SwiftOS Observability Guide

This guide explains how to observe a running SwiftOS image today: what signals exist, where they appear, which tests prove them, and what evidence to collect when something fails.

Use it with:

Current Signal Model

SwiftOS is serial-first. The strongest current evidence is the QEMU serial log, focused test output, and host client output for network services.

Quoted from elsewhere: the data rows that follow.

-- ==== Sys2Proof/Laws/Step.lean ====
section
/-! SUPPORT. What `exec` of a whole frame and one `step` can do, said once in terms of the events of 10_state.md R41, so that no
proof about a step unfolds the sequencer. -/

namespace Sys2Proof.Machine

/-- The general form of a command-issuing operation (42_setters.md R190, R191). -/
theorem commandOp_cases {op : BitVec 4} {arg : Half} {valid : Bool} {write : State → State} {k : Kind} {s t : State}
    (h : commandOp op arg valid write k s = .next t) :
    (s.ph ≠ .idle ∧ t = s) ∨
    (s.ph = .idle ∧ valid = true ∧ t = bracketStart k (write (acceptReq op arg s))) ∨
    (s.ph = .idle ∧ valid = false ∧ t = respond .errorParameter (acceptReq op arg s)) := by
  obtain ⟨hp, rfl⟩ | ⟨hp, rfl⟩ := whenIdle_cases h
  · cases valid
    · exact .inr (.inr ⟨hp, rfl, rfl⟩)
    · exact .inr (.inl ⟨hp, rfl, rfl⟩)
  · exact .inl ⟨hp, rfl⟩

/-- The transport takes the rest of a frame, or the frame is not on the port (20_memory.md R61, log 12). -/
theorem takeFrame_cases {k : Kind} {bytes : Bool} {s t : State} (h : takeFrame k bytes s = .next t) :
    s.ph = .tx ∧ s.kind = k ∧ bytes = true ∧ sendRest (8 - s.txi.val) s = .next t := by
  unfold takeFrame at h
  split at h
  · rename_i hc
    simp only [Bool.and_eq_true, State.offers, beq_iff_eq] at hc
    exact ⟨hc.1.1, hc.1.2, hc.2, h⟩
  · cases h

/-- Executing the frame that is on the TX port is sending the rest of it. -/
theorem exec_offeredFrame {s : State} (hp : s.ph = .tx) : exec s.offeredFrame s = sendRest (8 - s.txi.val) s := by
  unfold State.offeredFrame
  cases hk : s.kind <;>
    simp [cmdInstr, exec, execCmdEnter, execCmdExit, execCmdFormat, execCmdPeriod, execCmdUnit, execCmdPattern,
      execCmdMode, execCmdRange, execCmdStrLo, execCmdStrHi, execCmdBaud, execCmdTrigSrc, execCmdTrigger, execCmdReset,
      takeFrame, State.offers, hp, hk, State.holds16, State.ctByte, State.template]

/-- Executing a received frame is delivering its bytes. -/
theorem exec_received {i : Instr} {bs : List Byte} (h : receivedBytes i = some bs) (s : State) :
    exec i s = deliver bs s := by
  cases i <;> simp [receivedBytes] at h <;> subst h <;> rfl

theorem receivedBytes_ackInstr (st : Byte) : receivedBytes (ackInstr st) = some [0x42#8, 0x57#8, 0x02#8, st] := by
  unfold ackInstr
  split
  · subst_vars; rfl
  · split
    · subst_vars; rfl
    · split
      · subst_vars; rfl
      · rfl

theorem decode_ack4_bytes {c : Config} {bs : List Byte} {i : Instr} (h : decode c .ack4 bs = .ok i) :
    receivedBytes i = some bs := by
  unfold decode at h
  split at h <;> try contradiction
  rename_i b0 b1 b2 st _
  by_cases hm : [b0, b1, b2] = prefixOf .ack
  · rw [if_pos hm] at h
    cases h
    simp only [prefixOf, List.cons.injEq] at hm
    obtain ⟨rfl, rfl, rfl, -⟩ := hm
    exact receivedBytes_ackInstr _
  · rw [if_neg hm] at h; cases h

theorem decode_meas9_bytes {c : Config} {bs : List Byte} {i : Instr} (h : decode c .meas9 bs = .ok i) :
    receivedBytes i = some bs := by
  unfold decode at h
  split at h <;> try contradiction
  rename_i b0 b1 dLo dHi sLo sHi mode res ck _
  by_cases hm : [b0, b1] = prefixOf .meas
  · rw [if_pos hm] at h
    cases h
    simp only [prefixOf, List.cons.injEq] at hm
    obtain ⟨rfl, rfl, -⟩ := hm
    rfl
  · rw [if_neg hm] at h; cases h

/-- A decoded received frame has the bytes it was decoded from. -/
theorem decodeReceived_bytes {c : Config} {bs : List Byte} {i : Instr} (h : decodeReceived c bs = some i) :
    receivedBytes i = some bs := by
  unfold decodeReceived at h
  split at h
  · rename_i hd; cases h; exact decode_ack4_bytes hd
  · cases hd : decode c .meas9 bs with
    | ok j => rw [hd] at h; cases h; exact decode_meas9_bytes hd
    | error e => rw [hd] at h; cases h

/-- Everything an accepted request word can do in PH_IDLE (41_command_fsm.md R161): a property of what each start rule leaves
is a property of the next state. -/
theorem request_cases {P : State → Prop} {w : BitVec 20} {s t : State} (h : exec (decodeReqWord w) s = .next t)
    (hp : s.ph = .idle)
    (hread : ∀ arg, P (startRun .meas (acceptReq 0 arg s)))
    (hget : ∀ arg, P (respond .success { acceptReq 1 arg s with rspData := some (BitVec.ofNat 16 s.msa) }))
    (hset : ∀ arg, P (respond .success { acceptReq 14 arg s with msa := budgetOf s.cfg arg }))
    (hsel : ∀ op arg k, (op, k) ∈ [((2 : BitVec 4), Kind.format), (4, .unit), (5, .pattern), (10, .baud), (11, .trigSrc)] →
      P (bracketStart k ((acceptReq op arg s).packSel k arg)))
    (hnum : ∀ op arg k, (op, k) ∈ [((3 : BitVec 4), Kind.period), (8, .strLo), (9, .strHi)] →
      P (bracketStart k ((acceptReq op arg s).pack16 k arg)))
    (hrange : ∀ arg, P (bracketStart .range (((acceptReq 7 arg s).pack16 .range arg).packFlag arg)))
    (hmode : ∀ arg, P (bracketStart .pattern
      ({ acceptReq 6 arg s with stage := .pattern }.setCtByte .pattern 6 s.cfg.patternFix)))
    (hfix : ∀ op arg k, (op, k) ∈ [((12 : BitVec 4), Kind.trigger), (13, .reset)] →
      P (bracketStart k (acceptReq op arg s)))
    (hrej : ∀ op arg, op ∈ [(3 : BitVec 4), 7, 8, 9] → P (respond .errorParameter (acceptReq op arg s))) : P t := by
  have co : ∀ {op : BitVec 4} {arg : Half} {valid : Bool} {write : State → State} {k : Kind},
      commandOp op arg valid write k s = .next t → P (bracketStart k (write (acceptReq op arg s))) →
      (valid = false → P (respond .errorParameter (acceptReq op arg s))) → P t := by
    intro op arg valid write k h a b
    obtain ⟨h, _⟩ | ⟨_, _, rfl⟩ | ⟨_, hv, rfl⟩ := commandOp_cases h
    · exact absurd hp h
    · exact a
    · exact b hv
  have wi : ∀ {k : State → State}, whenIdle s k = .next t → P (k s) → P t := by
    intro k h hk
    obtain ⟨_, rfl⟩ | ⟨h, _⟩ := whenIdle_cases h
    · exact hk
    · exact absurd hp h
  unfold decodeReqWord at h
  split at h <;> dsimp only [exec] at h
  · exact wi h (hread _)
  · exact wi h (hget _)
  · exact co h (hsel 2 _ .format (by decide)) nofun
  · exact co h (hnum 3 _ .period (by decide)) fun _ => hrej 3 _ (by decide)
  · exact co h (hsel 4 _ .unit (by decide)) nofun
  · exact co h (hsel 5 _ .pattern (by decide)) nofun
  · exact co h (hmode _) nofun
  · exact co h (hrange _) fun _ => hrej 7 _ (by decide)
  · exact co h (hnum 8 _ .strLo (by decide)) fun _ => hrej 8 _ (by decide)
  · exact co h (hnum 9 _ .strHi (by decide)) fun _ => hrej 9 _ (by decide)
  · exact co h (hsel 10 _ .baud (by decide)) nofun
  · exact co h (hsel 11 _ .trigSrc (by decide)) nofun
  · exact co h (hfix 12 _ .trigger (by decide)) nofun
  · exact co h (hfix 13 _ .reset (by decide)) nofun
  · exact wi h (hset _)
  · cases h

/-- A property that says nothing of the environment's lists, and that every event of R41 keeps, is kept by every step. -/
theorem step_keeps {P : State → Prop}
    (henv : ∀ s rst reqs takes txAns rxAns txBuf rxBuf, P s →
      P { s with rst := rst, reqs := reqs, takes := takes, txAns := txAns, rxAns := rxAns, txBuf := txBuf, rxBuf := rxBuf })
    (hreset : ∀ s, P s → P (resetEvent s))
    (hreq : ∀ w s t, P s → s.ph = .idle → exec (decodeReqWord w) s = .next t → P t)
    (htxDone : ∀ s t, P s → txDone s = .next t → P t)
    (htxFail : ∀ s t, P s → txFail s = .next t → P t)
    (hrxByte : ∀ b s t, P s → rxByte b s = .next t → P t)
    (hrxFail : ∀ s t, P s → rxFail s = .next t → P t)
    (htake : ∀ s t, P s → rspTaken s = .next t → P t)
    {s t : State} (hp : P s) (h : step s = .next t) : P t := by
  have hdel : ∀ {bs : List Byte} {s t : State}, P s → deliver bs s = .next t → P t := fun hp h =>
    deliver_keeps hrxByte (fun s as hs => henv s s.rst s.reqs s.takes s.txAns as s.txBuf s.rxBuf hs) hp h
  have hphase : ∀ {s : State}, P s → phaseStep s = .next t → P t := by
    intro s hp h
    unfold phaseStep at h
    split at h
    · rename_i hph
      unfold idlePhase at h
      split at h
      · cases h; exact hp
      · rename_i rest _
        exact hreq _ _ _ (henv s s.rst rest s.takes s.txAns s.rxAns s.txBuf s.rxBuf hp) hph h
    · rename_i hph
      unfold txPhase at h
      split at h
      · have he := henv s s.rst s.reqs s.takes s.txAns s.rxAns false s.rxBuf hp
        have hx := exec_offeredFrame (s := { s with txBuf := false }) hph
        have hx' : exec s.offeredFrame { s with txBuf := false } = sendRest (8 - s.txi.val) { s with txBuf := false } := hx
        rw [hx'] at h
        exact sendRest_keeps htxDone he h
      · split at h
        · cases h; exact hp
        · rename_i as _
          exact htxDone _ _ (henv s s.rst s.reqs s.takes as s.rxAns s.txBuf s.rxBuf hp) h
        · rename_i as _
          exact htxFail _ _ (henv s s.rst s.reqs s.takes as s.rxAns s.txBuf s.rxBuf hp) h
    all_goals
      first
        | (unfold rxPhase at h
           split at h
           · have he := henv s s.rst s.reqs s.takes s.txAns s.rxAns s.txBuf [] hp
             split at h
             · rename_i hd
               rw [exec_received (decodeReceived_bytes hd)] at h
               exact hdel he h
             · exact hdel he h
           · split at h
             · cases h; exact hp
             · rename_i as _
               exact hrxByte _ _ _ (henv s s.rst s.reqs s.takes s.txAns as s.txBuf s.rxBuf hp) h
             · rename_i as _
               exact hrxFail _ _ (henv s s.rst s.reqs s.takes s.txAns as s.txBuf s.rxBuf hp) h)
        | (unfold rspPhase at h
           split at h
           · cases h; exact hp
           · rename_i n _
             exact htake _ _ (henv s s.rst s.reqs n s.txAns s.rxAns s.txBuf s.rxBuf hp) h)
  unfold step sampledStep at h
  split at h
  · cases h
    rename_i rest _
    exact hreset _ (henv s rest s.reqs s.takes s.txAns s.rxAns s.txBuf s.rxBuf hp)
  · rename_i rest _
    exact hphase (henv s rest s.reqs s.takes s.txAns s.rxAns s.txBuf s.rxBuf hp) h
  · exact hphase hp h

/-- Everything the phases of a run can do in one step. -/
theorem rxPhase_cases {s t : State} (h : rxPhase s = .next t) :
    (s.rxBuf ≠ [] ∧ deliver s.rxBuf { s with rxBuf := [] } = .next t) ∨
    (s.rxBuf = [] ∧ s.rxAns = [] ∧ t = s) ∨
    (s.rxBuf = [] ∧ ∃ b as, s.rxAns = .byte b :: as ∧ rxByte b { s with rxAns := as } = .next t) ∨
    (s.rxBuf = [] ∧ ∃ as, s.rxAns = .fail :: as ∧ rxFail { s with rxAns := as } = .next t) := by
  unfold rxPhase at h
  split at h
  · rename_i b bs hb
    refine .inl ⟨by rw [hb]; simp, ?_⟩
    rw [hb]
    split at h
    · rename_i hd
      rw [exec_received (decodeReceived_bytes hd)] at h
      exact h
    · exact h
  · split at h
    · cases h; exact .inr (.inl ⟨‹_›, ‹_›, rfl⟩)
    · exact .inr (.inr (.inl ⟨‹_›, _, _, ‹_›, h⟩))
    · exact .inr (.inr (.inr ⟨‹_›, _, ‹_›, h⟩))

/-- Everything a step without reset can do. -/
theorem step_cases {s t : State} (hn : s.rst.head? ≠ some true) (h : step s = .next t) :
    (s.ph = .idle ∧ s.reqs = [] ∧ t = { s with rst := s.rst.tail }) ∨
    (s.ph = .idle ∧ ∃ w rest, s.reqs = w :: rest ∧
      exec (decodeReqWord w) { s with rst := s.rst.tail, reqs := rest } = .next t) ∨
    (s.ph = .tx ∧ s.txBuf = true ∧ sendRest (8 - s.txi.val) { s with rst := s.rst.tail, txBuf := false } = .next t) ∨
    (s.ph = .tx ∧ s.txBuf = false ∧ s.txAns = [] ∧ t = { s with rst := s.rst.tail }) ∨
    (s.ph = .tx ∧ s.txBuf = false ∧ ∃ as, s.txAns = .done :: as ∧
      txDone { s with rst := s.rst.tail, txAns := as } = .next t) ∨
    (s.ph = .tx ∧ s.txBuf = false ∧ ∃ as, s.txAns = .fail :: as ∧
      txFail { s with rst := s.rst.tail, txAns := as } = .next t) ∨
    ((s.ph = .scan ∨ s.ph = .pay) ∧ s.rxBuf ≠ [] ∧
      deliver s.rxBuf { s with rst := s.rst.tail, rxBuf := [] } = .next t) ∨
    ((s.ph = .scan ∨ s.ph = .pay) ∧ s.rxBuf = [] ∧ s.rxAns = [] ∧ t = { s with rst := s.rst.tail }) ∨
    ((s.ph = .scan ∨ s.ph = .pay) ∧ s.rxBuf = [] ∧ ∃ b as, s.rxAns = .byte b :: as ∧
      rxByte b { s with rst := s.rst.tail, rxAns := as } = .next t) ∨
    ((s.ph = .scan ∨ s.ph = .pay) ∧ s.rxBuf = [] ∧ ∃ as, s.rxAns = .fail :: as ∧
      rxFail { s with rst := s.rst.tail, rxAns := as } = .next t) ∨
    (s.ph = .rsp ∧ s.takes = 0 ∧ t = { s with rst := s.rst.tail }) ∨
    (s.ph = .rsp ∧ ∃ n, s.takes = n + 1 ∧ rspTaken { s with rst := s.rst.tail, takes := n } = .next t) := by
  have e : step s = phaseStep { s with rst := s.rst.tail } := by
    unfold step sampledStep
    split
    · rename_i heq; rw [heq] at hn; exact absurd rfl hn
    · rename_i heq; rw [heq]; rfl
    · rename_i heq; rw [heq]; exact congrArg phaseStep (congrArg (fun r => { s with rst := r }) heq)
  rw [e] at h
  unfold phaseStep at h
  split at h
  · rename_i hp
    unfold idlePhase at h
    split at h
    · cases h; exact .inl ⟨hp, ‹_›, rfl⟩
    · exact .inr (.inl ⟨hp, _, _, ‹_›, h⟩)
  · rename_i hp
    unfold txPhase at h
    split at h
    · have hx : exec s.offeredFrame { s with rst := s.rst.tail, txBuf := false } =
          sendRest (8 - s.txi.val) { s with rst := s.rst.tail, txBuf := false } :=
        exec_offeredFrame (s := { s with rst := s.rst.tail, txBuf := false }) hp
      exact .inr (.inr (.inl ⟨hp, ‹_›, hx ▸ h⟩))
    · have hb : s.txBuf = false := Bool.not_eq_true _ ▸ ‹¬ _›
      split at h
      · cases h; exact .inr (.inr (.inr (.inl ⟨hp, hb, ‹_›, rfl⟩)))
      · exact .inr (.inr (.inr (.inr (.inl ⟨hp, hb, _, ‹_›, h⟩))))
      · exact .inr (.inr (.inr (.inr (.inr (.inl ⟨hp, hb, _, ‹_›, h⟩)))))
  all_goals try
    (rename_i hp
     have hq : s.ph = .scan ∨ s.ph = .pay := by first | exact .inl hp | exact .inr hp
     obtain ⟨hb, h⟩ | ⟨hb, ha, rfl⟩ | ⟨hb, b, as, ha, h⟩ | ⟨hb, as, ha, h⟩ := rxPhase_cases h
     · exact .inr (.inr (.inr (.inr (.inr (.inr (.inl ⟨hq, hb, h⟩))))))
     · exact .inr (.inr (.inr (.inr (.inr (.inr (.inr (.inl ⟨hq, hb, ha, rfl⟩)))))))
     · exact .inr (.inr (.inr (.inr (.inr (.inr (.inr (.inr (.inl ⟨hq, hb, b, as, ha, h⟩))))))))
     · exact .inr (.inr (.inr (.inr (.inr (.inr (.inr (.inr (.inr (.inl ⟨hq, hb, as, ha, h⟩))))))))))
  · rename_i hp
    unfold rspPhase at h
    split at h
    · cases h; exact .inr (.inr (.inr (.inr (.inr (.inr (.inr (.inr (.inr (.inr (.inl ⟨hp, ‹_›, rfl⟩))))))))))
    · exact .inr (.inr (.inr (.inr (.inr (.inr (.inr (.inr (.inr (.inr (.inr ⟨hp, _, ‹_›, h⟩))))))))))

end Sys2Proof.Machine
end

Signal Current source How to read it Proved by
Boot milestones Kernel UART and klog lines QEMU serial output ./tests/boot_test.sh
Structured kernel ring tail kernel/log/log.swift Ring dump in serial boot log ./tests/boot_test.sh
Log export serialization sample logFormatRecentTail LOG-EXPORT-BEGIN block in boot log ./tests/boot_test.sh
Userland log export/stats /bin/logtail over SYS_LOG_READ / SYS_LOG_STATS Guest command output with capLogExport ./tests/log_export_test.sh
Process snapshot /bin/ps Guest command output tests/busybox_test.sh, tests/disk_exec_test.sh
System/process statistics /bin/top Guest command output ./tests/top_test.sh
Service readiness Service-prefixed serial markers QEMU serial output service-specific tests
HTTP service health /health endpoints where available Host curl ./tests/llm_serve_test.sh
Service request metrics /metrics endpoints where available Host curl ./tests/llm_serve_test.sh
Panic diagnostics panic line plus register/log context QEMU serial output panic paths and boot assertions

There is no persistent log store in the guest. /tmp is RAM scratch and is lost on reboot. Capture logs on the host when the evidence matters.

Choose An Observation Set

Collect the smallest set of signals that answers the question. Prefer host-side files for reports because guest /tmp does not survive reboot.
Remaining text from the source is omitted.